Below are records; write all of them out exactly.

(Beginning of Entries shown)

theorem Point.observe_clear (h : p.cfg.latching = false) (hs : p.state = .clear) : p.observe true = p.rise 1 := by
  rw [Point.observe_plain h]
  unfold Point.observePlain
  rw [hs]

theorem Point.risen_succ {q : Point} {n : Nat} (hl : p.cfg.latching = false) (h : p.risen q n) : p.risen (q.observe true) (n + 1) := by
  obtain ⟨hcfg, h⟩ := h
  rw [Point.observe_plain (by rw [hcfg]; exact hl)]
  unfold Point.observePlain
  split at h
  · rw [h]
    exact ⟨hcfg, by rw [if_pos (by omega)]⟩
  · obtain ⟨hs, hc⟩ := h
    rw [hs]
    dsimp only
    rw [hc]
    exact Point.rise_risen p q (n + 1) hcfg

theorem Point.risen_iterate (hl : p.cfg.latching = false) (hs : p.state = .clear) (n : Nat) :
    p.risen ((fun q : Point => q.observe true)^[n + 1] p) (n + 1) := by
  induction n with
  | zero =>
    change p.risen (p.observe true) 1
    rw [Point.observe_clear hl hs]
    exact p.rise_risen p 1 rfl
  | succ n ih =>
    rw [Function.iterate_succ_apply']
    exact Point.risen_succ hl ih

/-- R166: a point that is not enabled is not observed. -/
theorem State.scanPoint_disabled {at0 : State} (h : (s.point k).cfg.enabled = false) : State.scanPoint at0 s k = s := by
  unfold State.scanPoint
  dsimp only
  rw [h]
  rfl

theorem State.scanPoints_disabled {at0 : State} {l : List (Fin 64)} (h : ∀ k ∈ l, (s.point k).cfg.enabled = false) :
    l.foldl (State.scanPoint at0) s = s := by
  induction l with
  | nil => rfl
  | cons k l ih =>
    rw [List.foldl_cons, State.scanPoint_disabled (h k (List.mem_cons_self ..)), ih fun j hj => h j (List.mem_cons_of_mem _ hj)]

/-- R166: with one point enabled a scan observes it alone. -/
theorem State.scanPoints_one {at0 v : State} (h : ∀ j, j ≠ k → (s.point j).cfg.enabled = false)
    (hv : State.scanPoint at0 s k = v) (hpts : ∀ j, j ≠ k → v.point j = s.point j) :
    (List.finRange 64).foldl (State.scanPoint at0) s = v := by
  obtain ⟨l1, l2, hl⟩ := List.append_of_mem (List.mem_finRange k)
  have hnodup : (l1 ++ k :: l2).Nodup := hl ▸ List.nodup_finRange 64
  obtain ⟨-, h2, hdisj⟩ := List.nodup_append.mp hnodup
  have h1 (j : Fin 64) (hj : j ∈ l1) : j ≠ k := hdisj j hj k (List.mem_cons_self ..)
  have h3 (j : Fin 64) (hj : j ∈ l2) : j ≠ k := fun he => (List.nodup_cons.mp h2).1 (he ▸ hj)
  rw [hl, List.foldl_append, State.scanPoints_disabled fun j hj => h j (h1 j hj), List.foldl_cons, hv]
  exact State.scanPoints_disabled fun j hj => by rw [hpts j (h3 j hj)]; exact h j (h3 j hj)

theorem Point.observe_raises (hs : p.state = .clear) (hr : p.cfg.raiseCount = 1) :
    p.observe true = { p with state := .raised, count := 0, sourceCleared := false } := by
  unfold Point.observe
  rw [hs]
  rw [show (p.cfg.latching && PointState.clear == PointState.raised) = false from Bool.and_false _]
  unfold Point.observePlain Point.rise
  rw [if_neg Bool.false_ne_true, hs]
  exact if_pos hr.le

theorem State.sourceTrue_contact {c : Fin 8} {x : PointCfg} (hk : x.kind = .contact) (hw : x.which = c.val) :
    s.sourceTrue x = (vget s.alarm.contacts c != x.whenOpen) := by
  unfold State.sourceTrue
  rw [hk]
  dsimp only
  rw [dif_pos (by rw [hw]; exact c.isLt)]
  congr 2
  exact Fin.ext hw

/-- Settles O59: a scan observes the enabled points (`State.scanPoints_one`) and clears the marks. -/
theorem scanTaken : Obligations.ScanTaken := by
  unfold Obligations.ScanTaken
  refine ⟨fun p n hl hs hr hn => ?_, fun s hq => ?_, fun c closed s hq => work_apart hq rfl rfl⟩
  · obtain ⟨m, rfl⟩ : ∃ m, n = m + 1 := ⟨_, (Nat.sub_add_cancel hn).symm⟩
    obtain ⟨-, h⟩ := Point.risen_iterate hl hs m
    split at h
    · exact ⟨fun _ => ‹_›, fun _ => h⟩
    · exact ⟨fun hraised => (nomatch hraised.symm.trans h.1), fun hle => absurd hle ‹_›⟩
  · intro u after
    have row {x : State} (hx : u.scanNow.apart = x) : ∃ t, exec .alarmScan s = .next t ∧ t.apart = x :=
      work_apart hq ((State.scanNow_outside _).trans (State.advanceTo_outside _ _)) hx
    refine ⟨fun hoff => row ?_, fun k c hoff hen hmask hkind hwhich hsrc hst hraise hhub => row ?_⟩
    · unfold State.scanNow State.scan
      rw [State.scanPoints_disabled fun k _ => hoff k, ite_self]
      rfl
    · have hpoint : State.scanPoint u u k =
          u.putPoint k { u.point k with state := .raised, count := 0, sourceCleared := false } := by
        unfold State.scanPoint
        dsimp only
        rw [State.sourceTrue_contact hkind hwhich, hsrc, Point.observe_raises hst hraise, hen, hkind]
        exact if_pos hmask
      have hscan := State.scanPoints_one (at0 := u) hoff hpoint fun j hj => by
        exact vget_vset_ne _ _ (Ne.symm hj)
      unfold State.scanNow State.scan
      rw [hscan, if_neg hhub]
      rfl

end Sys2Proof.Machine
end

section
/-! SUPPORT. References: edges of PPS_IN, the loop, steps, and watches (O56). -/

namespace Sys2Proof.Machine

open Sys2Proof

variable {s t u : State} {x y : TimeBase} {k : Fin 4} {takes : RefEntry → Bool}

/-! ## The selection (R122) -/

theorem TimeBase.rejudge_same (h : ∀ k, (vget y.refs k).qualified = (vget x.refs k).qualified) : x.rejudge y = y := by
  unfold TimeBase.rejudge
  refine if_pos (Vector.ext fun i hi => ?_)
  rw [Vector.getElem_map, Vector.getElem_map]
  exact (h ⟨i, hi⟩).symm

(End of Entries shown)

» **Your response**:
theorem Point.observe_clear (h : p.cfg.latching = false) (hs : p.state = .clear) : p.observe true = p.rise 1 := by
  rw [Point.observe_plain h]
  unfold Point.observePlain
  rw [hs]

theorem Point.risen_succ {q : Point} {n : Nat} (hl : p.cfg.latching = false) (h : p.risen q n) : p.risen (q.observe true) (n + 1) := by
  obtain ⟨hcfg, h⟩ := h
  rw [Point.observe_plain (by rw [hcfg]; exact hl)]
  unfold Point.observePlain
  split at h
  · rw [h]
    exact ⟨hcfg, by rw [if_pos (by omega)]⟩
  · obtain ⟨hs, hc⟩ := h
    rw [hs]
    dsimp only
    rw [hc]
    exact Point.rise_risen p q (n + 1) hcfg

theorem Point.risen_iterate (hl : p.cfg.latching = false) (hs : p.state = .clear) (n : Nat) :
    p.risen ((fun q : Point => q.observe true)^[n + 1] p) (n + 1) := by
  induction n with
  | zero =>
    change p.risen (p.observe true) 1
    rw [Point.observe_clear hl hs]
    exact p.rise_risen p 1 rfl
  | succ n ih =>
    rw [Function.iterate_succ_apply']
    exact Point.risen_succ hl ih

/-- R166: a point that is not enabled is not observed. -/
theorem State.scanPoint_disabled {at0 : State} (h : (s.point k).cfg.enabled = false) : State.scanPoint at0 s k = s := by
  unfold State.scanPoint
  dsimp only
  rw [h]
  rfl

theorem State.scanPoints_disabled {at0 : State} {l : List (Fin 64)} (h : ∀ k ∈ l, (s.point k).cfg.enabled = false) :
    l.foldl (State.scanPoint at0) s = s := by
  induction l with
  | nil => rfl
  | cons k l ih =>
    rw [List.foldl_cons, State.scanPoint_disabled (h k (List.mem_cons_self ..)), ih fun j hj => h j (List.mem_cons_of_mem _ hj)]

/-- R166: with one point enabled a scan observes it alone. -/
theorem State.scanPoints_one {at0 v : State} (h : ∀ j, j ≠ k → (s.point j).cfg.enabled = false)
    (hv : State.scanPoint at0 s k = v) (hpts : ∀ j, j ≠ k → v.point j = s.point j) :
    (List.finRange 64).foldl (State.scanPoint at0) s = v := by
  obtain ⟨l1, l2, hl⟩ := List.append_of_mem (List.mem_finRange k)
  have hnodup : (l1 ++ k :: l2).Nodup := hl ▸ List.nodup_finRange 64
  obtain ⟨-, h2, hdisj⟩ := List.nodup_append.mp hnodup
  have h1 (j : Fin 64) (hj : j ∈ l1) : j ≠ k := hdisj j hj k (List.mem_cons_self ..)
  have h3 (j : Fin 64) (hj : j ∈ l2) : j ≠ k := fun he => (List.nodup_cons.mp h2).1 (he ▸ hj)
  rw [hl, List.foldl_append, State.scanPoints_disabled fun j hj => h j (h1 j hj), List.foldl_cons, hv]
  exact State.scanPoints_disabled fun j hj => by rw [hpts j (h3 j hj)]; exact h j (h3 j hj)

theorem Point.observe_raises (hs : p.state = .clear) (hr : p.cfg.raiseCount = 1) :
    p.observe true = { p with state := .raised, count := 0, sourceCleared := false } := by
  unfold Point.observe
  rw [hs]
  rw [show (p.cfg.latching && PointState.clear == PointState.raised) = false from Bool.and_false _]
  unfold Point.observePlain Point.rise
  rw [if_neg Bool.false_ne_true, hs]
  exact if_pos hr.le

theorem State.sourceTrue_contact {c : Fin 8} {x : PointCfg} (hk : x.kind = .contact) (hw : x.which = c.val) :
    s.sourceTrue x = (vget s.alarm.contacts c != x.whenOpen) := by
  unfold State.sourceTrue
  rw [hk]
  dsimp only
  rw [dif_pos (by rw [hw]; exact c.isLt)]
  congr 2
  exact Fin.ext hw

/-- Settles O59: a scan observes the enabled points (`State.scanPoints_one`) and clears the marks. -/
theorem scanTaken : Obligations.ScanTaken := by
  unfold Obligations.ScanTaken
  refine ⟨fun p n hl hs hr hn => ?_, fun s hq => ?_, fun c closed s hq => work_apart hq rfl rfl⟩
  · obtain ⟨m, rfl⟩ : ∃ m, n = m + 1 := ⟨_, (Nat.sub_add_cancel hn).symm⟩
    obtain ⟨-, h⟩ := Point.risen_iterate hl hs m
    split at h
    · exact ⟨fun _ => ‹_›, fun _ => h⟩
    · exact ⟨fun hraised => (nomatch hraised.symm.trans h.1), fun hle => absurd hle ‹_›⟩
  · intro u after
    have row {x : State} (hx : u.scanNow.apart = x) : ∃ t, exec .alarmScan s = .next t ∧ t.apart = x :=
      work_apart hq ((State.scanNow_outside _).trans (State.advanceTo_outside _ _)) hx
    refine ⟨fun hoff => row ?_, fun k c hoff hen hmask hkind hwhich hsrc hst hraise hhub => row ?_⟩
    · unfold State.scanNow State.scan
      rw [State.scanPoints_disabled fun k _ => hoff k, ite_self]
      rfl
    · have hpoint : State.scanPoint u u k =
          u.putPoint k { u.point k with state := .raised, count := 0, sourceCleared := false } := by
        unfold State.scanPoint
        dsimp only
        rw [State.sourceTrue_contact hkind hwhich, hsrc, Point.observe_raises hst hraise, hen, hkind]
        exact if_pos hmask
      have hscan := State.scanPoints_one (at0 := u) hoff hpoint fun j hj => by
        exact vget_vset_ne _ _ (Ne.symm hj)
      unfold State.scanNow State.scan
      rw [hscan, if_neg hhub]
      rfl

end Sys2Proof.Machine
end

section
/-! SUPPORT. References: edges of PPS_IN, the loop, steps, and watches (O56). -/

namespace Sys2Proof.Machine

open Sys2Proof

variable {s t u : State} {x y : TimeBase} {k : Fin 4} {takes : RefEntry → Bool}

/-! ## The selection (R122) -/

theorem TimeBase.rejudge_same (h : ∀ k, (vget y.refs k).qualified = (vget x.refs k).qualified) : x.rejudge y = y := by
  unfold TimeBase.rejudge
  refine if_pos (Vector.ext fun i hi => ?_)
  rw [Vector.getElem_map, Vector.getElem_map]
  exact (h ⟨i, hi⟩).symm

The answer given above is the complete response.